#### SUPPLIED INFORMATION

-- ==== Sys2Proof/Machine/StandLink.lean ====
section
/-! DEFINITION. The Stand Link Controller (chapter 8): roles, presence, arbitration, the part's
transactions and their outcomes, node frames and their delivery, the stuck link and the link reset. -/

namespace Sys2Proof.Machine

/-! ### Roles (R3, R4) -/

/-- Give a role to an address (R3, R4): an address that holds it already is left as it was; otherwise the
address that held it before becomes NONE, and both entries take the values of a role change. -/
def giveRole (a : Node) (r : Role) (s : State) : State :=
  if s.nodes[a].role = r then s
  else
    let s1 := match roleNode s r with
      | some b => s.onNode b fun _ => nodeReset .none
      | none => s
    s1.onNode a fun _ => nodeReset r

/-- Take a role from the address that holds it, if any (R3). -/
def dropRole (r : Role) (s : State) : State :=
  match roleNode s r with
  | some b => s.onNode b fun _ => nodeReset .none
  | none => s

/-! ### Presence (R157 to R160) -/

/-- The code of a role (R180, R200). -/
def roleCode : Role → Nat
  | .none => 0xFF
  | .entry => 0
  | .stand i => 1 + i.val
  | .gauge p => 6 + p.val

/-- A valid frame from a node updates its entry first, and makes it PRESENT (R157). -/
def frameArrived (a : Node) (s : State) : State :=
  let s1 := s.onNode a fun n => { n with lastFrame := s.now, failures := 0, state := .present }
  if s.nodes[a].state = .present then s1
  else raise .nodePresent (.node a) none (roleCode s.nodes[a].role) s1

/-- A node becomes LOST with a cause, 0 silence or 1 failures, in the order of R160. -/
def loseNode (a : Node) (cause : Int) (s : State) : State :=
  let s1 := raise .nodeLost (.node a) none cause (s.onNode a fun n => { n with state := .lost })
  match s.nodes[a].role with
  | .none => s1
  | .entry => if s.track.mode = .stopped then s1 else raiseTrip .nodeLostEntry a.val s1
  | .stand i => if s.track.mode = .stopped then s1 else raiseTrip (.nodeLost i) a.val s1
  | .gauge p => gaugeLost p s1

/-- A node's failure count rises, and a PRESENT node becomes LOST when it reaches 3 (R159). -/
def countFailure (a : Node) (s : State) : State :=
  let s1 := s.onNode a fun n => { n with failures := satAdd 3 n.failures 1 }
  if s.nodes[a].state = .present ∧ s1.nodes[a].failures = 3 then loseNode a 1 s1 else s1

/-- The silence test of a node (R158). -/
def silenceTest (a : Node) (s : State) : State := if silent s a then loseNode a 0 s else s

/-- The silence test of every node, in ascending address order (R16, R158; log entry 12). -/
def allSilenceTests (s : State) : State := allNodes.foldl (fun s a => silenceTest a s) s

/-! ### The end of a transaction of the part (R164 to R166, R173) -/

/-- How a transaction of the part to a node ends (R164, R173, R176). -/
inductive TxnEnd where
  | answered (a : Answer)
  | noResponse
  | abandoned
  deriving DecidableEq, Repr

/-- The form in which the owner takes an outcome (R166). -/
def handedAs : TxnEnd → Handed
  | .answered .accept => .accept
  | .answered .reject => .reject
  | .answered .busy => .notDelivered
  | .answered .checkError => .notDelivered
  | .noResponse => .notDelivered
  | .abandoned => .notDelivered

/-- The link counters advance at a failed or abandoned transaction (R178). -/
def countEnd (e : TxnEnd) (c : LinkCounters) : LinkCounters :=
  match e with
  | .answered .checkError => { c with failed := satAdd 65535 c.failed 1 }
  | .noResponse => { c with failed := satAdd 65535 c.failed 1 }
  | .abandoned => { c with abandoned := satAdd 65535 c.abandoned 1 }
  | .answered .accept => c
  | .answered .reject => c
  | .answered .busy => c

/-- The target's failure count at the end of a transaction (R159, R164). -/
def targetFailures (e : TxnEnd) (target : Option Node) (s : State) : State :=
  match target with
  | none => s
  | some a => match e with
    | .answered .checkError => countFailure a s
    | .noResponse => countFailure a s
    | .abandoned => s
    | .answered .accept => s.onNode a fun n => { n with failures := 0 }
    | .answered .reject => s.onNode a fun n => { n with failures := 0 }
    | .answered .busy => s.onNode a fun n => { n with failures := 0 }

/-- The outcome is handed to the owner of the item (R166). A STOP cut before its end has not been sent:
nothing changes (R134). -/
def handOn (item : Item) (e : TxnEnd) (s : State) : State :=
  match item with
  | .stop _ _ => s
  | .gapOpen i n => takeOutcome i n (handedAs e) s
  | .gap i _ n => takeOutcome i n (handedAs e) s
  | .standardize p => takeStdOutcome p (handedAs e) s

/-- The part's transaction is over on the link: HOLD released, response timer stopped (R164, R165). -/
def releaseLink (s : State) : State :=
  s.onLink fun l => { l with state := .free, inFlight := none, respTimer := none }

/-- The end of the transaction `f`: the counters, the target's failure count, then the hand-on (R164,
R166; log entry 10 for the order). The link itself is the caller's. -/
def endTxn (f : InFlight) (e : TxnEnd) (s : State) : State :=
  let s1 := s.onLink fun l => { l with counters := countEnd e l.counters }
  handOn f.item e (targetFailures e f.target s1)

/-- An item is normal work (R167). -/
def normalItem : Item → Bool
  | .stop _ _ => false
  | .gapOpen _ _ => false
  | .gap _ _ _ => true
  | .standardize _ => true

/-- R173: with a normal item in flight and an urgent slot filled, the transaction ends ABANDONED, at the
end of the event that filled the slot (log entry 9). -/
def abandonForUrgent (s : State) : State :=
  match s.link.inFlight with
  | none => s
  | some f =>
    if normalItem f.item ∧ urgentFilled s then endTxn f .abandoned (releaseLink s) else s
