/-- `t` is `s` after the owner of an item has taken its transaction as not delivered (R166): a step or trim
returns to QUEUED with its number, or gives way to the work the target now calls for (R118, R112,
R116); a GAP_OPEN is QUEUED again (R123); a STANDARDIZE stays in its slot (R62); a STOP has not been
sent (R134); and for work no longer current nothing is taken (R109). -/
structure NotDelivered (item : Item) (s t : State) : Prop where
  step : ∀ (i : Stand) (pos tgt : Int) (n : Byte), item = .gap i (.travel pos) n →
    s.actuators[i].work = some ⟨.travel pos, n, .inFlight⟩ → s.actuators[i].state = .travel →
    s.actuators[i].t = some tgt →
    let want := wantedStep s.actuators[i].p tgt s.stands[i].maxStep
    (want = pos → t = s.onActuator i fun a => { a with work := some ⟨.travel pos, n, .queued⟩ }) ∧
    (want ≠ pos → t = s.onActuator i fun a =>
      { a with number := a.number + 1, work := some ⟨.travel want, a.number + 1, .queued⟩ })
  trim : ∀ (i : Stand) (v tgt : Int) (n : Byte), item = .gap i (.trim v) n →
    s.actuators[i].work = some ⟨.trim v, n, .inFlight⟩ → s.actuators[i].state = .hold →
    s.actuators[i].t = some tgt →
    let a := s.actuators[i]
    let banded := s.stands[i].mode = .band ∧ (tgt - a.c).natAbs ≤ s.stands[i].band
    (tgt = a.p → t = s.onActuator i fun a => { a with work := none }) ∧
    (tgt ≠ a.p → banded → tgt - a.c = v →
      t = s.onActuator i fun a => { a with work := some ⟨.trim v, n, .queued⟩ }) ∧
    (tgt ≠ a.p → banded → tgt - a.c ≠ v → t = s.onActuator i fun a =>
      { a with number := a.number + 1, work := some ⟨.trim (tgt - a.c), a.number + 1, .queued⟩ }) ∧
    (tgt ≠ a.p → ¬ banded → t = s.onActuator i fun a =>
      { a with
        state := .travel
        number := a.number + 1
        work := some ⟨.travel (wantedStep a.p tgt s.stands[i].maxStep), a.number + 1, .queued⟩ })
  opening : ∀ (i : Stand) (n : Byte), item = .gapOpen i n →
    s.actuators[i].work = some ⟨.open_, n, .inFlight⟩ →
    t = s.onActuator i fun a => { a with work := some ⟨.open_, n, .queued⟩ }
  standardize : ∀ p : Gauge, item = .standardize p → s.gauges[p].phase = .placed →
    s.gauges[p].inFlight = true → t = s.onGauge p fun r => { r with inFlight := false }
  stop : ∀ (lv : StopLevel) (b : Bool), item = .stop lv b → t = s
  staleGap : ∀ (i : Stand) (n : Byte), (item = .gapOpen i n ∨ ∃ cmd, item = .gap i cmd n) →
    (∀ w, s.actuators[i].work = some w → w.number ≠ n ∨ w.phase ≠ .inFlight) → t = s
  staleStd : ∀ p : Gauge, item = .standardize p →
    (s.gauges[p].phase ≠ .placed ∨ s.gauges[p].inFlight = false) → t = s

/-- Node `a`'s entry after a valid frame, with NODE_PRESENT raised when it was not PRESENT (R157, R169). -/
def entered (a : Node) (s : State) : State :=
  if s.nodes[a].state = .present then heard a s
  else raise .nodePresent (.node a) none (roleCode s.nodes[a].role) (heard a s)

/-- A standardisation of gauge `p` is deferred (R60): a weld lies within the weld guard of the gauge, or in
the zone before it. -/
def WeldNear (s : State) (p : Gauge) : Prop :=
  let guard := s.gauges[p].weldGuard
  let odo := s.track.odo[(0 : Fin 6)]
  (p = 0 ∧ ((∃ c ∈ s.track.queue, c.weld = true ∧ odo - c.e0 < guard) ∨
    ∃ f, s.track.forming = some f ∧ ((f.weld = true ∧ odo - f.stamp < guard) ∨
      ∃ w, f.pendingWeld = some w ∧ odo - w.stamp < guard))) ∨
  ∃ i : Stand, p = i.succ ∧
    ((∃ c ∈ s.track.queue, c.weld = true ∧ ∃ n, c.entries[i.val]? = some n ∧
        s.track.odo[p] - n.stamp < s.gauges[p].g + guard) ∨
      (∃ c ∈ s.track.queue, c.weld = true ∧ c.entries.length = i.val) ∨
      (i = 0 ∧ ∃ f, s.track.forming = some f ∧ (f.weld = true ∨ f.pendingWeld ≠ none)))

/-- A payload shows `v` in the unsigned field of `w` bytes at offset `o`, saturated (R199). -/
def Shows (bs : List Byte) (o w v : Nat) : Prop :=
  field bs o w = min v (256 ^ w - 1)

/-- A payload shows `v` in the signed field of `w` bytes at offset `o`, saturated (R199). -/
def ShowsInt (bs : List Byte) (o w : Nat) (v : Int) : Prop :=
  (BitVec.ofNat (8 * w) (field bs o w)).toInt = clampTo (-(256 ^ w / 2)) (256 ^ w / 2 - 1) v

/-- Bit `k` of the flag byte at an offset. -/
def flagAt (bs : List Byte) (o k : Nat) : Bool :=
  (u8 bs o).getLsbD k

end Sys2Proof.Machine
end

#### EXERCISE
Using the entries above, extract exactly the span from the line with "transactions and their" to the line with "3 (R159). -/", both lines included; leave out everything else.

#### RESULT FOR THIS TASK
transactions and their outcomes, node frames and their delivery, the stuck link and the link reset. -/

namespace Sys2Proof.Machine

/-! ### Roles (R3, R4) -/

/-- Give a role to an address (R3, R4): an address that holds it already is left as it was; otherwise the
address that held it before becomes NONE, and both entries take the values of a role change. -/
def giveRole (a : Node) (r : Role) (s : State) : State :=
  if s.nodes[a].role = r then s
  else
    let s1 := match roleNode s r with
      | some b => s.onNode b fun _ => nodeReset .none
      | none => s
    s1.onNode a fun _ => nodeReset r

/-- Take a role from the address that holds it, if any (R3). -/
def dropRole (r : Role) (s : State) : State :=
  match roleNode s r with
  | some b => s.onNode b fun _ => nodeReset .none
  | none => s

/-! ### Presence (R157 to R160) -/

/-- The code of a role (R180, R200). -/
def roleCode : Role → Nat
  | .none => 0xFF
  | .entry => 0
  | .stand i => 1 + i.val
  | .gauge p => 6 + p.val

/-- A valid frame from a node updates its entry first, and makes it PRESENT (R157). -/
def frameArrived (a : Node) (s : State) : State :=
  let s1 := s.onNode a fun n => { n with lastFrame := s.now, failures := 0, state := .present }
  if s.nodes[a].state = .present then s1
  else raise .nodePresent (.node a) none (roleCode s.nodes[a].role) s1

/-- A node becomes LOST with a cause, 0 silence or 1 failures, in the order of R160. -/
def loseNode (a : Node) (cause : Int) (s : State) : State :=
  let s1 := raise .nodeLost (.node a) none cause (s.onNode a fun n => { n with state := .lost })
  match s.nodes[a].role with
  | .none => s1
  | .entry => if s.track.mode = .stopped then s1 else raiseTrip .nodeLostEntry a.val s1
  | .stand i => if s.track.mode = .stopped then s1 else raiseTrip (.nodeLost i) a.val s1
  | .gauge p => gaugeLost p s1

/-- A node's failure count rises, and a PRESENT node becomes LOST when it reaches 3 (R159). -/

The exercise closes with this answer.